However, we still appreciate a good meal, and this flavorful, colorful dish will turn heads and tantalize taste buds. This salad is the real deal. I'm sorry my photos don't do it justice.
Portabella Mushroom and Asparagus Salad
- 4 large portabella mushrooms, stems removed (used baby portabella mushrooms because they were less expensive.)
- 1 bunch fresh asparagus, tough ends removed
- 1 point grape tomatoes, halved (I used cherry tomatoes).
- 3 tablespoons olive oil
- 2 tablespoons fresh lemon juice
- 1 teaspoon Greek seasoning blend (I just seasoned with salt and pepper because I didn't have any Greek seasoning, but I've included a recipe for this seasoning, which I didn't make because I didn't have any dried mint.)
- Brush mushrooms, asparagus, and tomatoes with olive oil.
- Grill mushrooms until tender, 10 to 12 minutes, turning occasionally. Cut mushrooms into thin strips; place in a medium bowl.
- Grill asparagus 3 to 4 minutes, turn occasionally. Cut asparagus into 2-inch lengths; add to mushrooms in bowl.
- Grill tomatoes, cut side down, 3 minutes. Add to mushrooms and asparagus in bowl.
- Drizzle lemon juice over vegetables; sprinkle with Greek seasoning, tossing gently to coats.

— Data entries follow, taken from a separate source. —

/-- A tag from its 3 bytes. -/
def tagOfBytes (v : Nat) : Tag := { valid := v / 2 ^ 20 % 2 == 1, handle := BitVec.ofNat 12 (v / 256), gen := BitVec.ofNat 8 v }

/-- The tags of one physical set of an entry of SUBA. -/
def tagsOfEntry (b : Sub) (e : List Byte) (lo : Nat) : List (Nat × Tag) :=
  (span 0 (b.h * b.w)).filterMap (fun i =>
    let t := tagOfBytes (fieldNat e (lo + 3 * i) 3)
    if t = noTag then none else some (brickAt b i, t))

/-- A sub-array with its state from an entry of SUBA, its window empty and its marker age spent (R203, R376). -/
def subOfEntry (b : Sub) (e : List Byte) : Sub :=
  let act := fieldNat e 10 1 == 1
  let t0 := tagsOfEntry b e 144
  let t1 := tagsOfEntry b e 528
  { b with
    afmt := BitVec.ofNat 4 (fieldNat e 3 1), sfmt := BitVec.ofNat 4 (fieldNat e 3 1 / 16), mcnt := BitVec.ofNat 32 (fieldNat e 4 4)
    erow := BitVec.ofNat 12 (fieldNat e 8 2), actsel := act, atag := if act then t1 else t0, stag := if act then t0 else t1
    inv := ((span 0 (8 * b.h * b.w)).filter (fun i => fieldNat e 16 128 / 2 ^ i % 2 == 1)).map (invBit b), win := [], age := 127 }

/-- The core with the weights of a brick restored. -/
def restoreBrick (k : Core) (e : List Byte) : Core :=
  match subOf k (fieldNat e 0 1) with
  | none => k
  | some b =>
    let i := fieldNat e 2 1
    let r := i / b.w
    let c := i % b.w
    let cell := fun x y => (span 0 36).foldl (fun a q =>
      a + fieldNat e (64 + 128 * q + 4 * x + y / 8) 1 / 2 ^ (y % 8) % 2 * 2 ^ (3 * (11 - q / 3) + q % 3)) 0
      + fieldNat e (64 + 4608 + 2 * (32 * x + y)) 2 * 2 ^ 36
    let put := fun (m : List (Nat × BitVec 52)) => (span 0 1024).foldl (fun m j =>
      let v : BitVec 52 := BitVec.ofNat 52 (cell (j / 32) (j % 32))
      let key := cellKey (32 * r + j / 32) (32 * c + j % 32)
      if v = 0 then mapErase m key else mapSet m key v) m
    if i < b.h * b.w then
      { k with subs := mapSet k.subs (fieldNat e 0 1) (if fieldNat e 1 1 = 0 then { b with set0 := put b.set0 } else { b with set1 := put b.set1 }) }
    else k

/-- The core with the unit's image set written; a word written is correct again (R367, R377). -/
def restoreSet (k : Core) (uid : Nat) (imw shrec : List (List Byte)) : Core :=
  let vw := (imw.filter (fun e => fieldNat e 0 1 == 0)).map (fun e => (fieldNat e 2 2, BitVec.ofNat 96 (fieldNat e 8 12)))
  let mw := (imw.filter (fun e => fieldNat e 0 1 == 1)).map (fun e => (fieldNat e 2 2, BitVec.ofNat 192 (fieldNat e 8 24)))
  let sh := shrec.filterMap (fun e => (shapeOfBytes ((e.drop 16).take 16)).map (fun x => (fieldNat e 0 1, x)))
  { k with
    imemV := vw.foldl (fun m e => mapSet m e.1 e.2) k.imemV, imemM := mw.foldl (fun m e => mapSet m e.1 e.2) k.imemM
    shapes := sh.foldl (fun m e => mapSet m e.1 e.2) k.shapes
    badWords := k.badWords.filter (fun x => !vw.any (fun e => e.1 == x) && !mw.any (fun e => e.1 + 8192 == x))
    images := k.images ++ [{ uid := uid, vwords := vw.map (·.1), mwords := mw.map (·.1), shapes := sh.map (·.1) }] }

/-- The core with a list of sub-arrays formed for a returning unit, without a mark on their granules (R182). -/
def formSubs (uid slot clk : Nat) (dims : List (Nat × SubKind × Nat × Nat)) : List (Nat × Nat × Nat) → Core → Core
  | [], k => k
  | (n, r, c) :: more, k =>
    match dims.find? (fun d => d.1 == n) with
    | some d => formSubs uid slot clk dims more { k with subs := mapSet k.subs n (newSub uid slot d.2.1 r d.2.2.1 c d.2.2.2 clk) }
    | none => formSubs uid slot clk dims more k

/-- The unit with its scalar state from SCALAR; TVEC to USCRATCH as they were saved, UNITID of its new place (R119). -/
def unitOfScalar (u : Unit) (e : List Byte) (core slot : Nat) : Unit :=
  let w := fun o => BitVec.ofNat 64 (fieldNat e o 8)
  let st := fieldNat e 264 8
  { u with
    regs := Vector.ofFn (fun i : Fin 32 => if i.val = 0 then 0 else w (8 * i.val)), pc := w 256
    mode := if st % 2 = 1 then .s else .u, sstep := st / 4 % 2 == 1, evl := u.evl || st / 8 % 2 == 1
    unitid := BitVec.ofNat 64 (u.part * 2 ^ 16 + core * 4 + slot), argp := w 280, tcbp := w 288, tvec := w 296, epc := w 304
    ecause := w 312, eval := w 320, sscratch := w 328, uscratch := w 336
    pending := u.pending.filter (fun p => fieldNat e 344 2 / 2 ^ p.stream % 2 == 1 || p.stream == 10) }

/-- The unit with its ports from PORTS and its hod queue; hub engines' queues and halts stayed with the device. -/
def unitOfPorts (hod : List Cmd) (u : Unit) (es : List (List Byte)) : Unit :=
  (span 0 5).foldl (fun v i =>
    let e := (nth es i).getD []
    let p := portOf v i
    withPort v i { cw0 := BitVec.ofNat 64 (fieldNat e 0 8), cw1 := BitVec.ofNat 64 (fieldNat e 8 8), cw2 := BitVec.ofNat 64 (fieldNat e 16 8)
                   cw3 := BitVec.ofNat 64 (fieldNat e 24 8), written := BitVec.ofNat 4 (fieldNat e 32 1)
                   halted := p.halted || fieldNat e 33 1 == 1, haltAt := p.haltAt, queue := if i = 0 then hod else p.queue }) u

/-- A command with its poster in a new place. -/
def cmdMoved (uid core slot : Nat) (c : Cmd) : Cmd := if c.uid = uid then { c with core := core, slot := slot } else c

/-- The state with everything that names a returning unit's place moved to its new one: started commands, collectives and deposits
to its handles, and the entries, ranks and held contributions of its handles themselves. -/
def moveUnit (s : State) (a : Away) (core slot : Nat) : State :=
  let uid := a.unit.uid
  let mine := (awayTiles s a).map (·.1)
  let old := getCore s a.core
  let here := fun (h : BitVec 12) => mine.contains h.toNat
  let s1 := { s with
    cmds := s.cmds.map (fun r => { r with cmd := cmdMoved uid core slot r.cmd })
    colls := s.colls.map (fun c => { c with cmd := cmdMoved uid core slot c.cmd })
    deps := s.deps.map (fun d => if d.core = a.core && here d.handle then { d with core := core } else d) }
  if core = a.core then s1
  else
    let t := setCore s1 a.core (freeTiles old mine)
    let k := getCore t core
    setCore t core { mine.foldl (fun c h => withTile c h { tileOf old h with gen := (tileOf old h).gen }) k with
      ranks := k.ranks ++ old.ranks.filter (fun r => here r.handle), parked := k.parked ++ old.parked.filter (fun p => here p.handle) }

- 1 1/2 teaspoons dried oregano
- 1 teaspoon dried mint
- 1 teaspoon dried thyme
- 1/2 teaspoon dried basil
- 1/2 teaspoon dried marjoram
- 1/2 teaspoon dried minced onion
- 1/4 teaspoon dried minced garlic
- In a small bowl, combine all ingredients. Store in an airtight container in a cool dry place for up to 6 months.